Removed the MachineRegion changes and submitted in a different patch. Fixed a few of the comments made by Matt.

Also fixed succ_empty.

arsenm added inline comments.Apr 21 2017, 4:13 PM
lib/Target/AMDGPU/SIInstrInfo.cpp
494 ↗(On Diff #94861)

This is really materializeImmediate or something like that

495 ↗(On Diff #94861)

const DebugLoc &

496 ↗(On Diff #94861)

Value should be int64_t

502 ↗(On Diff #94861)

addImms on next lines

508–512 ↗(On Diff #94861)

Do you actually need to handle all of these large register classes?

726 ↗(On Diff #94861)

2 space indent

1083 ↗(On Diff #94861)

assert(Info->isEntryFunction())

4219 ↗(On Diff #94861)

() not needed around MF

arsenm added inline comments.Apr 21 2017, 4:16 PM
lib/Target/AMDGPU/SIInstructions.td
174 ↗(On Diff #91067)

It's expanded into instructions that do, so it should have it as a def too

jsjodin updated this revision to Diff 96455.Apr 24 2017, 1:21 PM

Fixed issues raised by Matt.

jsjodin updated this revision to Diff 96461.Apr 24 2017, 1:50 PM

Fixed remaining comments.

jsjodin marked 7 inline comments as done.Apr 24 2017, 1:53 PM
jsjodin added inline comments.
lib/Target/AMDGPU/SIInstrInfo.cpp
508–512 ↗(On Diff #94861)

Yes, I added these as I encountered them in the various tests.
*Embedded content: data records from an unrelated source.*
/-- The word on scratchpads: every location is done, whatever the others were. -/
theorem State.padAtomics_done (ha : ∀ x ∈ ls, ∀ y ∈ ls, (x.1.rank, x.1.a) ≠ (y.1.rank, y.1.a) →
      s.Apart is sp n (x.1.rank, x.1.a) (y.1.rank, y.1.a))
    (hb : ∀ x ∈ ls, (s.block? (s.padOf is sp x.1.rank)).isSome) :
    s.PadsDone is sp k sg n ls ((ls.map fun x => (x.1.rank, x.1.a)).eraseDups) (s.padAtomics is sp k sg n ls) := by
  rw [State.padAtomics_eq]
  refine (State.padsDone_nil s is sp k sg n ls).foldl ?_ fun l hl => ?_
  · refine (eraseDups_nodup _).imp_of_mem fun {l m} hl hm hne => ?_
    obtain ⟨x, hx, rfl⟩ := List.mem_map.1 (List.mem_eraseDups.1 hl)
    obtain ⟨y, hy, rfl⟩ := List.mem_map.1 (List.mem_eraseDups.1 hm)
    exact ha x hx y hy hne
  · obtain ⟨x, hx, rfl⟩ := List.mem_map.1 (List.mem_eraseDups.1 hl)
    exact hb x hx
end

/-! ### What the lanes receive -/

/-- An ATOM's answers: each lane's register receives the value found and its flags join FSTAT. -/
def Group.take (g : Group) (w : Bool) (v : Nat) (l : List (Nat × Nat × Flags)) : Group :=
  l.foldl (fun h x => (h.writeV w v x.1 x.2.1).orFlags x.1 x.2.2) g
/-- A RED's answers: the flags alone. -/
def Group.joinAnswers (g : Group) (l : List (Nat × Nat × Flags)) : Group := l.foldl (fun h x => h.orFlags x.1 x.2.2) g

theorem Group.vreg_orFlags (g : Group) (l r l' : Nat) (f : Flags) : (g.orFlags l f).vreg r l' = g.vreg r l' := rfl
theorem Group.readV_orFlags (g : Group) (w : Bool) (l r l' : Nat) (f : Flags) : (g.orFlags l f).readV w r l' = g.readV w r l' := rfl
theorem Group.fst_orFlags_zero (g : Group) (l l' : Nat) : (g.orFlags l 0).fst l' = g.fst l' := by
  simp only [Group.orFlags, Group.fst, Group.setFst, SMap.get_set]
  split
  · next h => simp [h]
  · rfl
theorem Group.fst_writeV (g : Group) (w : Bool) (r l x l' : Nat) : (g.writeV w r l x).fst l' = g.fst l' := by cases w <;> rfl

theorem Group.take_dress (g : Group) (w : Bool) (v : Nat) (l : List (Nat × Nat × Flags)) :
    g.take w v l = { g with v := (g.take w v l).v, fstat := (g.take w v l).fstat } := by
  induction l generalizing g with
  | nil => rfl
  | cons x l ih =>
    rw [Group.take, List.foldl_cons, ← Group.take, ih, Group.orFlags, Group.setFst, Group.writeV_frame]
theorem Group.vreg_take (g : Group) (w : Bool) (v : Nat) (l : List (Nat × Nat × Flags)) (hl : ∀ e ∈ l, e.1 < 32)
    {r i : Nat} (hi : i < 32)
    (h : (∀ e ∈ l, e.1 ≠ i) ∨ ¬ (r = v ∨ w = true ∧ r = v + 1)) : (g.take w v l).vreg r i = g.vreg r i := by
  induction l generalizing g with
  | nil => rfl
  | cons x l ih =>
    rw [Group.take, List.foldl_cons, ← Group.take, ih _ (fun e he => hl e (List.mem_cons_of_mem _ he)), Group.vreg_orFlags,
      Group.vreg_writeV _ _ _ _ _ _ _ (hl x List.mem_cons_self) hi]
    · rintro ⟨rfl, hr⟩
      exact h.elim (fun h => h x List.mem_cons_self rfl) fun h => h hr
    · exact h.imp_left fun h e he => h e (List.mem_cons_of_mem _ he)
/-- A lane that is answered once holds its answer. -/
theorem Group.readV_take (g : Group) (w : Bool) (v : Nat) (l : List (Nat × Nat × Flags)) (hl : ∀ e ∈ l, e.1 < 32)
    (hu : ∀ e ∈ l, ∀ e' ∈ l, e.1 = e'.1 → e = e') {e : Nat × Nat × Flags} (he : e ∈ l) :
    (g.take w v l).readV w v e.1 = e.2.1 % 2 ^ (if w then 64 else 32) := by
  induction l using List.reverseRecOn generalizing e with
  | nil => exact absurd he List.not_mem_nil
  | append_singleton l x ih =>
    rw [Group.take, List.foldl_concat, ← Group.take, Group.readV_orFlags]
    have hx : x.1 < 32 := hl x (by simp)
    by_cases hex : e.1 = x.1
    · rw [hu e he x (by simp) hex, Group.readV_writeV _ _ _ _ _ hx]
    · have hel : e ∈ l := by
        rcases List.mem_append.1 he with h | h
        · exact h
        · exact absurd (congrArg Prod.fst (List.mem_singleton.1 h)) hex
      rw [← ih (fun e he => hl e (List.mem_append_left _ he))
        (fun a ha b hb => hu a (List.mem_append_left _ ha) b (List.mem_append_left _ hb)) hel]
      refine Group.readV_of _ _ _ _ _ ?_ fun _ => ?_
      · exact Group.vreg_writeV _ _ _ _ _ _ _ hx (hl e he) fun h => hex h.1
      · exact Group.vreg_writeV _ _ _ _ _ _ _ hx (hl e he) fun h => hex h.1
theorem Group.fst_take (g : Group) (w : Bool) (v : Nat) (l : List (Nat × Nat × Flags)) (hf : ∀ e ∈ l, e.2.2 = 0) (i : Nat) :
    (g.take w v l).fst i = g.fst i := by
  induction l generalizing g with
  | nil => rfl
  | cons x l ih =>
    rw [Group.take, List.foldl_cons, ← Group.take, ih _ fun e he => hf e (List.mem_cons_of_mem _ he), hf x List.mem_cons_self,
      Group.fst_orFlags_zero, Group.fst_writeV]
theorem Group.joinAnswers_dress (g : Group) (l : List (Nat × Nat × Flags)) :
    g.joinAnswers l = { g with fstat := (g.joinAnswers l).fstat } := by
  induction l generalizing g with
  | nil => rfl
  | cons x l ih =>
    rw [Group.joinAnswers, List.foldl_cons, ← Group.joinAnswers, ih, Group.orFlags, Group.setFst]
theorem Group.fst_joinAnswers (g : Group) (l : List (Nat × Nat × Flags)) (hf : ∀ e ∈ l, e.2.2 = 0) (i : Nat) :
    (g.joinAnswers l).fst i = g.fst i := by
  induction l generalizing g with
  | nil => rfl
  | cons x l ih =>
    rw [Group.joinAnswers, List.foldl_cons, ← Group.joinAnswers, ih _ fun e he => hf e (List.mem_cons_of_mem _ he),
      hf x List.mem_cons_self, Group.fst_orFlags_zero]

/-! ### Lanes that all reach their scratchpads -/

theorem State.reach_lane {s : State} {is : Issue} {sp : Space} {base : Src} {off : Int} {n m : Nat} {t : Rights} {l : Nat} {a : LaneAddr}
    (h : s.reach is sp base off n m t l = .ok a) : a.lane = l := by
  unfold State.reach at h
  split at h
  · cases h
  · split at h
    · split at h
      · cases h
      · split at h
        · cases h
        · cases h
          rfl
    · cases h
      rfl
theorem State.reach_aligned {s : State} {is : Issue} {sp : Space} {base : Src} {off : Int} {n m : Nat} {t : Rights} {l : Nat} {a : LaneAddr}
    (hsp : sp = .scratch ∨ sp = .peer) (h : s.reach is sp base off n m t l = .ok a) : a.a % m = 0 := by
  have haddr : s.address is sp base off n m l = .ok a.rank a.a := by
    unfold State.reach at h
    split at h
    · cases h
    · next r b hb =>
      rcases hsp with rfl | rfl <;> cases h <;> exact hb
  rcases hsp with rfl | rfl
  all_goals
    simp only [State.address] at haddr
    split at haddr
    · cases haddr
    · split at haddr
      · rw [← (Addr.ok.inj haddr).2]
        assumption
      · cases haddr

theorem okAddrs_of_ok {l : List (Nat × Except (Nat × Nat) LaneAddr)} {as : List LaneAddr} (h : l.map Prod.snd = as.map Except.ok) :
    okAddrs l = as := by
  induction l generalizing as with
  | nil => exact (List.map_eq_nil_iff.1 h.symm).symm
  | cons x l ih =>
    cases as with
    | nil => cases h
    | cons a as =>
      obtain ⟨hx, hl⟩ := List.cons.inj h
      rw [← ih hl, okAddrs, List.filterMap_cons_some (b := a) (by rw [hx])]
      rfl
theorem badAddrs_of_ok {l : List (Nat × Except (Nat × Nat) LaneAddr)} {as : List LaneAddr} (h : l.map Prod.snd = as.map Except.ok) :
    badAddrs l = [] := by
  refine List.filterMap_eq_nil_iff.2 fun x hx => ?_
  obtain ⟨a, -, ha⟩ := List.mem_map.1 (h ▸ List.mem_map_of_mem hx : x.2 ∈ as.map Except.ok)
  rw [← ha]
theorem State.Reaches.mem {s : State} {is : Issue} {sp : Space} {base : Src} {off : Int} {n : Nat} {t : Rights} {ls : BitVec 32}
    {as : List LaneAddr} (h : s.Reaches is sp base off n t ls as) {a : LaneAddr} (ha : a ∈ as) :
    ∃ l ∈ lanes ls, s.reach is sp base off n n t l = .ok a :=
  List.mem_map.1 (h ▸ List.mem_map_of_mem ha)
theorem State.Reaches.lanes_eq {s : State} {is : Issue} {sp : Space} {base : Src} {off : Int} {n : Nat} {t : Rights} {ls : BitVec 32}
    {as : List LaneAddr} (h : s.Reaches is sp base off n t ls as) : as.map (·.lane) = lanes ls := by
  unfold State.Reaches at h
  generalize lanes ls = l at h ⊢
  induction l generalizing as with
  | nil => rw [List.map_eq_nil_iff.1 h.symm]; rfl
  | cons x l ih =>
    cases as with
    | nil => cases h
    | cons a as =>
      obtain ⟨hx, hl⟩ := List.cons.inj h
      rw [List.map_cons, ih hl, State.reach_lane hx]
/-- Every lane reaches memory: the word runs on all its lanes' addresses. -/
theorem State.withAddrs_of_reaches {s : State} {i : Instr} {sp : Space} {base : Src} {off : Int} {n : Nat} {t : Rights} {kind : Nat}
    {is : Issue} {as : List LaneAddr} (run : Issue → List LaneAddr → State → State) (hg : is.now s = is)
    (h : s.Reaches is sp base off n t is.act as) : State.withAddrs i sp base off n t kind is s run = run is as s := by
  have hok : ((lanes is.act).map fun l => (l, s.reach is sp base off n n t l)).map Prod.snd = as.map Except.ok := by
    rw [List.map_map]
    exact h
  have hlive : as.filter (fun a => lane is.act a.lane) = as := List.filter_eq_self.2 fun a ha => by
    obtain ⟨l, hl, hr⟩ := h.mem ha
    rw [State.reach_lane hr]
    exact ((mem_lanes _ _).1 hl).2
  have hz : (maskOf fun l => lane is.g.helper l && ([] : List (Nat × Nat × Nat)).any (·.1 == l)) = 0 := by
    simp only [List.any_nil, Bool.and_false]
    rfl
  simp only [State.withAddrs, badAddrs_of_ok hok, okAddrs_of_ok hok, hz, State.addrFaults, List.filter_nil, List.isEmpty_nil, decide_true,
    Bool.true_or, if_true, hg, hlive]

/-! ### ATOM and RED on scratchpads -/

theorem State.releaseGate_of_late_nil {is : Issue} (s : State) (sp : Space) (ord : Order) (run : Issue → State → State)
    (h : is.g.late = []) : State.releaseGate sp ord is s run = run is s := by
  unfold State.releaseGate State.lateGate
  rw [h]
  exact ite_self _

/-- The group that a word's write leaves: sc puts a fence into force. -/
def Issue.fenced (is : Issue) (sp : Space) (ord : Order) (g : Group) : Group :=
  if Space.scoped sp && ord == .sc then { g with fences := g.fences ++ [{ lanes := is.act, rel := true, acq := true, sc := true }] } else g

theorem Issue.fenced_frame (is : Issue) (sp : Space) (ord : Order) (g : Group) :
    is.fenced sp ord g = { g with fences := (is.fenced sp ord g).fences } := by
  unfold Issue.fenced
  split <;> rfl
theorem State.afterWrite_setGroup (s : State) (is : Issue) (sp : Space) (ord : Order) (g : Group) :
    (s.setGroup is.gid g).afterWrite is sp ord = s.setGroup is.gid (is.fenced sp ord g) := by
  unfold State.afterWrite Issue.fenced
  split
  · rw [State.modGroup_setGroup]
  · rfl
/-- What a word that writes v registers, flags and fences leaves of its group when it has gone on. -/
theorem Issue.fenced_advance (is : Issue) (sp : Space) (ord : Order) {g h : Group}
    (hg : h = { g with v := h.v, fstat := h.fstat, fences := h.fences }) :
    is.fenced sp ord (h.advance is.i) =
      { g.advance is.i with v := h.v, fstat := h.fstat, fences := (is.fenced sp ord (h.advance is.i)).fences } := by
  have hd : h = g.dress h := by
    rw [hg]
    rfl
  have hadv : h.advance is.i = { g.advance is.i with v := h.v, fstat := h.fstat, fences := h.fences } := by
    calc h.advance is.i = (g.advance is.i).dress h := by rw [← Group.advance_dress, ← hd]
      _ = _ := by rw [Group.advance_frame g, hg]; rfl
  rw [Issue.fenced_frame, hadv]

section
variable (s : State) (is : Issue) (sp : Space) (k : ReqKind) (sg : Bool) (n : Nat) (ops : Nat → Nat × Nat) (as : List LaneAddr)

/-- Two lanes name one location. -/
def LaneAddr.same (x y : LaneAddr) : Bool := x.rank == y.rank && x.a == y.a
/-- What some lanes, in their order, leave at the location of a lane. -/
def State.padAfter (x : LaneAddr) (l : List LaneAddr) : Nat :=
  l.foldl (fun r y => (atomStep k sg (8 * n) r (ops y.lane).1 (ops y.lane).2).1) (s.padValue (s.padOf is sp x.rank) x.a n)

theorem padOps_map (x : LaneAddr) :
    padOps (as.map fun y => (y, ops y.lane)) (x.rank, x.a) = (as.filter x.same).map fun y => (y.lane, ops y.lane) := by
  have hp : ∀ y : LaneAddr, ((y.rank, y.a) == (x.rank, x.a)) = x.same y := fun y => by
    rw [Bool.eq_iff_iff, beq_iff_eq, Prod.mk.injEq, LaneAddr.same, Bool.and_eq_true, beq_iff_eq, beq_iff_eq,
      @eq_comm _ y.rank, @eq_comm _ y.a]
  rw [padOps, List.filter_map, List.map_map]
  refine congrArg _ (List.filter_congr fun y _ => hp y)
theorem atomRun_map (x : LaneAddr) (l : List LaneAddr) :
    (atomRun k sg (8 * n) (s.padValue (s.padOf is sp x.rank) x.a n) (l.map fun y => (y.lane, ops y.lane))).2.1 =
      s.padAfter is sp k sg n ops x l := by
  rw [atomRun_last, List.foldl_map]
  rfl
theorem State.padRun_last (x : LaneAddr) :
    (s.padRun is sp k sg n (as.map fun y => (y, ops y.lane)) (x.rank, x.a)).2.1 = s.padAfter is sp k sg n ops x (as.filter x.same) := by
  rw [State.padRun, padOps_map]
  exact atomRun_map ..
/-- What a lane is answered: the value it found, and the flags of its location. -/
def State.padAnswer (x : LaneAddr) : Nat × Nat × Flags :=
  (x.lane, s.padAfter is sp k sg n ops x (as.filter fun y => x.same y && decide (y.lane < x.lane)),
    (s.padRun is sp k sg n (as.map fun y => (y, ops y.lane)) (x.rank, x.a)).2.2)

variable {as}

theorem State.mem_padRun (hs : as.Pairwise fun x y => x.lane < y.lane) (z : LaneAddr) (e : Nat × Nat) :
    e ∈ (s.padRun is sp k sg n (as.map fun y => (y, ops y.lane)) (z.rank, z.a)).1 ↔
      ∃ x ∈ as, z.same x = true ∧
        e = (x.lane, s.padAfter is sp k sg n ops z (as.filter fun y => z.same y && decide (y.lane < x.lane))) := by
  rw [State.padRun, padOps_map, mem_atomRun]
  · have hbelow : ∀ x : LaneAddr, ((as.filter z.same).map fun y => (y.lane, ops y.lane)).filter (fun y => decide (y.1 < x.lane)) =
        (as.filter fun y => z.same y && decide (y.lane < x.lane)).map fun y => (y.lane, ops y.lane) := fun x => by
      rw [List.filter_map, List.filter_filter]
      simp only [Function.comp_def, Bool.and_comm]
    constructor
    · rintro ⟨y, hy, rfl⟩
      obtain ⟨x, hx, rfl⟩ := List.mem_map.1 hy
      obtain ⟨hx, hsame⟩ := List.mem_filter.1 hx
      exact ⟨x, hx, hsame, by rw [hbelow, atomRun_map]⟩
    · rintro ⟨x, hx, hsame, rfl⟩
      exact ⟨_, List.mem_map_of_mem (List.mem_filter.2 ⟨hx, hsame⟩), by rw [hbelow, atomRun_map]⟩
  · exact List.pairwise_map.2 (hs.sublist List.filter_sublist)
theorem State.mem_padAtomics {r : State × List (Nat × Nat × Flags)} (hs : as.Pairwise fun x y => x.lane < y.lane)
    (h : s.PadsDone is sp k sg n (as.map fun y => (y, ops y.lane))
      (((as.map fun y => (y, ops y.lane)).map fun x => (x.1.rank, x.1.a)).eraseDups) r) (e : Nat × Nat × Flags) :
    e ∈ r.2 ↔ ∃ x ∈ as, e = s.padAnswer is sp k sg n ops as x := by
  rw [h.answers]
  constructor
  · rintro ⟨loc, hloc, y, hy, rfl⟩
    obtain ⟨z', hz', rfl⟩ := List.mem_map.1 (List.mem_eraseDups.1 hloc)
    obtain ⟨z, -, rfl⟩ := List.mem_map.1 hz'
    obtain ⟨x, hx, hsame, rfl⟩ := (State.mem_padRun s is sp k sg n ops hs z y).1 hy
    obtain ⟨hr, ha⟩ : z.rank = x.rank ∧ z.a = x.a := by simpa [LaneAddr.same] using hsame
    refine ⟨x, hx, ?_⟩
    simp only [State.padAnswer, State.padAfter, LaneAddr.same, hr, ha]
  · rintro ⟨x, hx, rfl⟩
    refine ⟨(x.rank, x.a), List.mem_eraseDups.2 ?_, _, (State.mem_padRun s is sp k sg n ops hs x _).2 ⟨x, hx, ?_, rfl⟩, rfl⟩
    · simp only [List.map_map, List.mem_map]
      exact ⟨x, hx, rfl⟩
    · simp [LaneAddr.same]
end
lib/Target/AMDGPU/SIInstructions.td
175 ↗(On Diff #91067)

Okay, now I realized what you meant. I used the CFPseudoInstSI

jsjodin marked 3 inline comments as done.Apr 25 2017, 6:45 AM
arsenm added inline comments.May 2 2017, 10:37 AM
lib/Target/AMDGPU/SIInstrInfo.cpp
1530 ↗(On Diff #96461)

nullptr

1699–1701 ↗(On Diff #96461)

No return after else

598–604 ↗(On Diff #79604)

insertSelect should handle an arbitrary number of elements

lib/Target/AMDGPU/SIInstrInfo.h
156 ↗(On Diff #96461)

const DebugLoc &

160 ↗(On Diff #96461)

const DebugLoc &

163–168 ↗(On Diff #96461)

Accidentally added this?

785–789 ↗(On Diff #96461)

These don't need to be virtual anymore?

jsjodin updated this revision to Diff 98313.May 9 2017, 9:49 AM

Fixed issues raised by Matt.

jsjodin marked 6 inline comments as done.May 9 2017, 9:52 AM
jsjodin added inline comments.
lib/Target/AMDGPU/SIInstrInfo.cpp
598–604 ↗(On Diff #79604)

Sure, insertSelect does, but this function is not part of the InstrInfo interface. When the functions are merged this can be fixed.

arsenm added inline comments.May 9 2017, 7:16 PM
lib/Target/AMDGPU/SIInstrInfo.cpp
605 ↗(On Diff #98313)

This can still be condensed similarly to how copyPhysReg does it

jsjodin updated this revision to Diff 98785.May 12 2017, 9:22 AM
jsjodin marked an inline comment as done.

Made the implementation of materializeImmediate more compact as Matt suggested.

jsjodin marked an inline comment as done.May 12 2017, 9:23 AM
arsenm accepted this revision.May 15 2017, 2:27 AM

LGTM

This revision is now accepted and ready to land.May 15 2017, 2:27 AM
This revision was automatically updated to reflect the committed changes.